Жуанита пересекла наружный двор, где под осыпавшимися перечниками и эвкалиптами голая земля напоминала о топтавшем ее в течение двухсот лет множестве ног.

Отсюда, через низенькие ворота, вы попадали в патио, четырехугольный, согласно испанскому обычаю, внутренний дворик.

Узкий портик, крытый старой вогнутой черепицей и опиравшийся на столбы; серые в сумерках, облупленные стены; в центре дворика – круглый бассейн с фонтанами, вот уже сто лет как высохший. Вянущая герань в больших кувшинах. На перилах балкона висел приготовленный для письма большой пальмовый лист, а на растворенной кухонной двери качались подвешенные красные стручки перца.

В кухне пылал огонь, и в красном его свете торопливо сновали женские фигуры.
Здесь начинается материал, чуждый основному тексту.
/-- The scratchpad places of a team's claim under the names that they have while it is away, and back. -/
def awayPlace (x : Team) : Place → Place
  | .scr core off => (match x.cores.findIdx? (· == core) with
    | some ci => if x.claim.scrBase ≤ off ∧ off < x.claim.scrBase + x.claim.scrSize then .scr (awayCore x.key ci) (off - x.claim.scrBase)
      else .scr core off
    | none => .scr core off)
  | pl => pl
def herePlace (x : Team) : Place → Place
  | .scr core off => if 1024 ≤ core ∧ (core - 1024) / 4 = x.key then .scr (x.cores.getD ((core - 1024) % 4) 0) (x.claim.scrBase + off)
    else .scr core off
  | pl => pl

/-- The listed bytes of a range of keys, by offset. -/
def rangeCells (s : State) (key n : Nat) : List (Nat × Byte) :=
  s.mem.filterMap fun c => if key ≤ c.1 ∧ c.1 < key + n then some (c.1 - key, c.2) else none

/-- The bytes of a team's claim on each of its cores. -/
def claimCells (s : State) (x : Team) (key : Nat → Nat) (n : Nat) : List (Nat × Nat × Byte) :=
  x.cores.zipIdx.flatMap fun c => (rangeCells s (key c.1) n).map fun b => (c.2, b.1, b.2)

/-- R242: a thread's wait, as saved: what has not issued issues afresh; a parked thread stays parked. -/
def Thread.saved (x : Thread) : Thread :=
  match x.run with
  | .waiting .grow | .waiting .rendezvous | .waiting .fault => { x with run := .running, denied := false }
  | _ => x

/-- R260: a hosted group leaves its microscope core, to be hosted again, unless it was on its way home. -/
def unhostForSave (s : State) (g : Group) : List Upd := match g.hosted with
  | none => []
  | some h => [.micro h.m (fun k => { k with slots := updAt k.slots h.slot.toNat fun _ => Slot.reset }),
      .group g.id fun x => { x with hosted := none, homing := false,
                                    shutter := if g.homing then none else some ((s.micro h.m).slot h.slot.toNat).pav }]

/-- R242, R243: a team that is quiet is saved and gives up its place. -/
def saveTeam (k : Nat) (res : Residence) : Eff :=
  .seq spoilRows <| .seq (holdWaits k) <|
  .seq (.read fun s => .each (fun x => .seq (.act fun s => drainBuffer s x.id) (closeWindows x.id)) (s.teamThreads k)) <|
  .seq (leaveWaves k) <| .seq (landSends k) <| .seq (completeForSave k) <| .act fun s =>
    let x := s.tm k
    (s.teamGroups k).flatMap (fun g => unhostForSave s g ++ [.group g.id fun y => { y with grows := [], active := false, readyAt := none }]) ++
    (s.teamThreads k).map (fun y => .thread y.id Thread.saved) ++
    [mapPlaces (awayPlace x), .team k fun y => { y with
      res := res, waitAt := none, stopping := false, off := match res with
        | .faulted _ _ => true
        | _ => false,
      scr := claimCells s x (fun c => scrKey c x.claim.scrBase) x.claim.scrSize,
      acc := claimCells s x (fun c => accKey c x.claim.accBase 0) (x.claim.accRows * 256),
      obuf := claimCells s x (fun c => obufKey c x.claim.obBase) x.claim.obSize }]

/-- R41, R43: SWAP_OUT: due when a team without a hosted group has waited for its context's threshold. -/
def execSwapOut (team : Nat) (s : State) : Host.Outcome State Fault Refusal :=
  run (.read fun s =>
    let x := s.tm team
    if waitedOut s x && x.sup.isNone && x.res == .resident && teamWaits s team && teamQuiet s team then
      .seq (saveTeam team .swapped) (.upds [.event (.teamWake team), .report (.timeout team)])
    else .nothing) s

/-- R242, R273: PREEMPT: the threads are asked to stop; the team is saved when they have, and the resident kernel is told when the limit of
10,000 TIME cycles has passed. The request is void for a team whose last thread has
exited (R47). A team that a team fault has stopped is saved the same way (R243), and keeps its cause. -/
def execPreempt (team : Nat) (s : State) : Host.Outcome State Fault Refusal :=
  run (.read fun s =>
    match s.team? team with
    | none => .nothing
    | some x =>
      if !x.placed || !(s.teamThreads team).any Thread.live then .nothing
      else if teamQuiet s team then saveTeam team (match x.res with
        | .faulted c i => .faulted c i
        | _ => .preempted)
      else
        let late := x.stopping && decide (x.stopAt + 10000 ≤ s.time)
        .upds ([.team team (fun y => { y with stopping := true, stopAt := if y.stopping && !late then y.stopAt else s.time }), .event (.preempt team)] ++
          (if late then [.report (.timeout team)] else []))) s

/-! ## Restoring a team (R41, R244, R260, R276) -/

/-- A place for a team that is away: its lane bases are kept; a deterministic launch keeps its offsets. -/
def placeOld (s : State) (x : Team) : Option (Nat × Fit) :=
  match s.launch? x.launch with
  | none => none
  | some l =>
    let c := l.kern.cores
    let asks : Nat → List Ask := fun p => (s.teamGroups x.key).map fun g =>
      ⟨(placeCores c p).getD (g.id.group % max 1 c) 0, g.n / 8, some g.base⟩
    let ps := places s l.part c (if x.det then 0 else l.scan)
    (if x.det then ps.filter (mapsTo s x.launch c x.idx) else ps).findSome? fun p =>
      (fitTeam s.load (placeCores c p) x.claim x.w (asks p)
        (if x.det then some (x.claim.scrBase, x.claim.accBase, x.claim.obBase) else none)).map fun f => (p, f)

/-- A claim's saved bytes come back, over whatever the place holds. -/
def claimBack (s : State) (cores : List Nat) (key : Nat → Nat) (n : Nat) (bs : List (Nat × Nat × Byte)) : List (Nat × Byte) :=
  cores.zipIdx.flatMap fun c =>
    (rangeCells s (key c.1) n).map (fun b => (key c.1 + b.1, 0#8)) ++
    bs.filterMap fun b => if b.1 = c.2 then some (key c.1 + b.2.1, b.2.2) else none

/-- R244, R238: a thread goes on as ERET would have it: its clause is fetched and checked again, its guard is kept, an
instruction-address match at its word is not taken. A parked JOIN counts its time afresh (R21); SLEEP keeps its deadline (R432). -/
def Thread.restored (x : Thread) (time : Nat) : Thread :=
  { x with clause := none, kept := true, resumeG := if 0 < x.ifpN then some x.ifpG else none, noMatch := true, denied := false, run := match x.run with
    | .joined j _ => .joined j time
    | .waiting (.sleep d) => .waiting (.sleep d)
    | .waiting _ => .running
    | r => r }

/-- R244: the WAITGEs that a team kept aside wait again. -/
def reissueWaits (k : Nat) : Eff := .read fun s => .each (fun x =>
  .seq (.each (fun h => .read fun s =>
      .seq (.upds (if s.tokenFree h.tok then [incCounter x.id.gid h.wc] else []))
        (addOp h.tok x.id h.wc (some ⟨0#7, 0, some [], h.win⟩) none 0xFFFF (.waitge h.va h.target) fun _ => some (.waitgeRead x.id)))
    x.held)
    (.upds [.thread x.id fun x => { x with held := [] }])) (s.teamThreads k)

/-- A team takes its place again, with its threads at their resume points. Its chains come back (R207). -/
def restoreTeam (x : Team) (p : Nat) (f : Fit) : Eff :=
  .seq (.act fun s =>
    let cores := placeCores x.cores.length p
    let home : Team := { x with
      cores := cores, res := .resident, waitAt := none, scr := [], acc := [], obuf := [], off := false,
      claim := { x.claim with scrBase := f.scr, accBase := f.acc, obBase := f.ob } }
    [.stores (claimBack s cores (fun c => scrKey c f.scr) x.claim.scrSize x.scr ++
      claimBack s cores (fun c => accKey c f.acc 0) (x.claim.accRows * 256) x.acc ++
      claimBack s cores (fun c => obufKey c f.ob) x.claim.obSize x.obuf),
     .team x.key fun y => { y with
       cores := cores, res := .resident, waitAt := none, scr := [], acc := [], obuf := [], off := false,
       claim := { y.claim with scrBase := f.scr, accBase := f.acc, obBase := f.ob } },
     mapPlaces (herePlace home), freshCopies cores] ++
    (s.teamGroups x.key).flatMap (fun g =>
      let core := cores.getD (g.id.group % max 1 cores.length) 0
      .group g.id (fun y => { y with core := core, active := decide (activeOn s core + g.id.group / max 1 cores.length < 8),
                                     activeAt := s.cycle core, readyAt := none }) ::
      (if g.shutter.isSome && !s.events.contains (.shutterClose g.id) then [.event (.shutterClose g.id)] else [])) ++
    (s.teamThreads x.key).map fun y => .thread y.id fun z => z.restored s.time) <|
  .seq (reissueWaits x.key) <|
  .read fun s => .each (fun c => advanceChain c.ctx c.num)
    (s.part.chains.filter fun c => c.team == x.key || c.bound.any fun b => b.2.1 == x.key)

/-- R41, R42: TEAM_WAKE: a swapped-out team whose wake condition holds, or a pre-empted team, takes a place that passes the check;
owed while a swapped-out team is away. -/
def execTeamWake (team : Nat) (s : State) : Host.Outcome State Fault Refusal :=
  run (.read fun s =>
    match s.team? team with
    | none => .nothing
    | some x =>
      let later : Eff := if x.res = .swapped then .upds [.event (.teamWake team)] else .nothing
      if x.res = .preempted ∨ swappedAwake s x then match placeOld s x with
        | some (p, f) => restoreTeam x p f
        | none => later
      else later) s

end Sys2Proof.Machine
end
Там Лола, Лолита и Долорес – мать, дочь и внучка, по обыкновению шумно и безобидно бранились, хлопоча над приготовлением обеда.
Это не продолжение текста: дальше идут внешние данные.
-- ==== Sys2Proof/Machine/Dispatch.lean ====
section
/-! DEFINITION. The meaning of every instruction and event, by its definition. -/

namespace Sys2Proof.Machine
– И неужели вы, втроем, не можете приготовить немного чили и супа спокойно, не нарушая всех десяти заповедей? – воскликнула Жуанита по-испански, проходя мимо.

– О Господи, сеньорита, – ласково возразила средняя из трех женщин на том же языке, – тут не в обеде дело; сеньора не ест ничего, а вы, как ребенок, всегда наедаетесь хлеба с вареньем раньше, чем успеешь подать жаркое. Но надо же накормить эту саранчу, которая налетит завтра к Тонио, чума их возьми!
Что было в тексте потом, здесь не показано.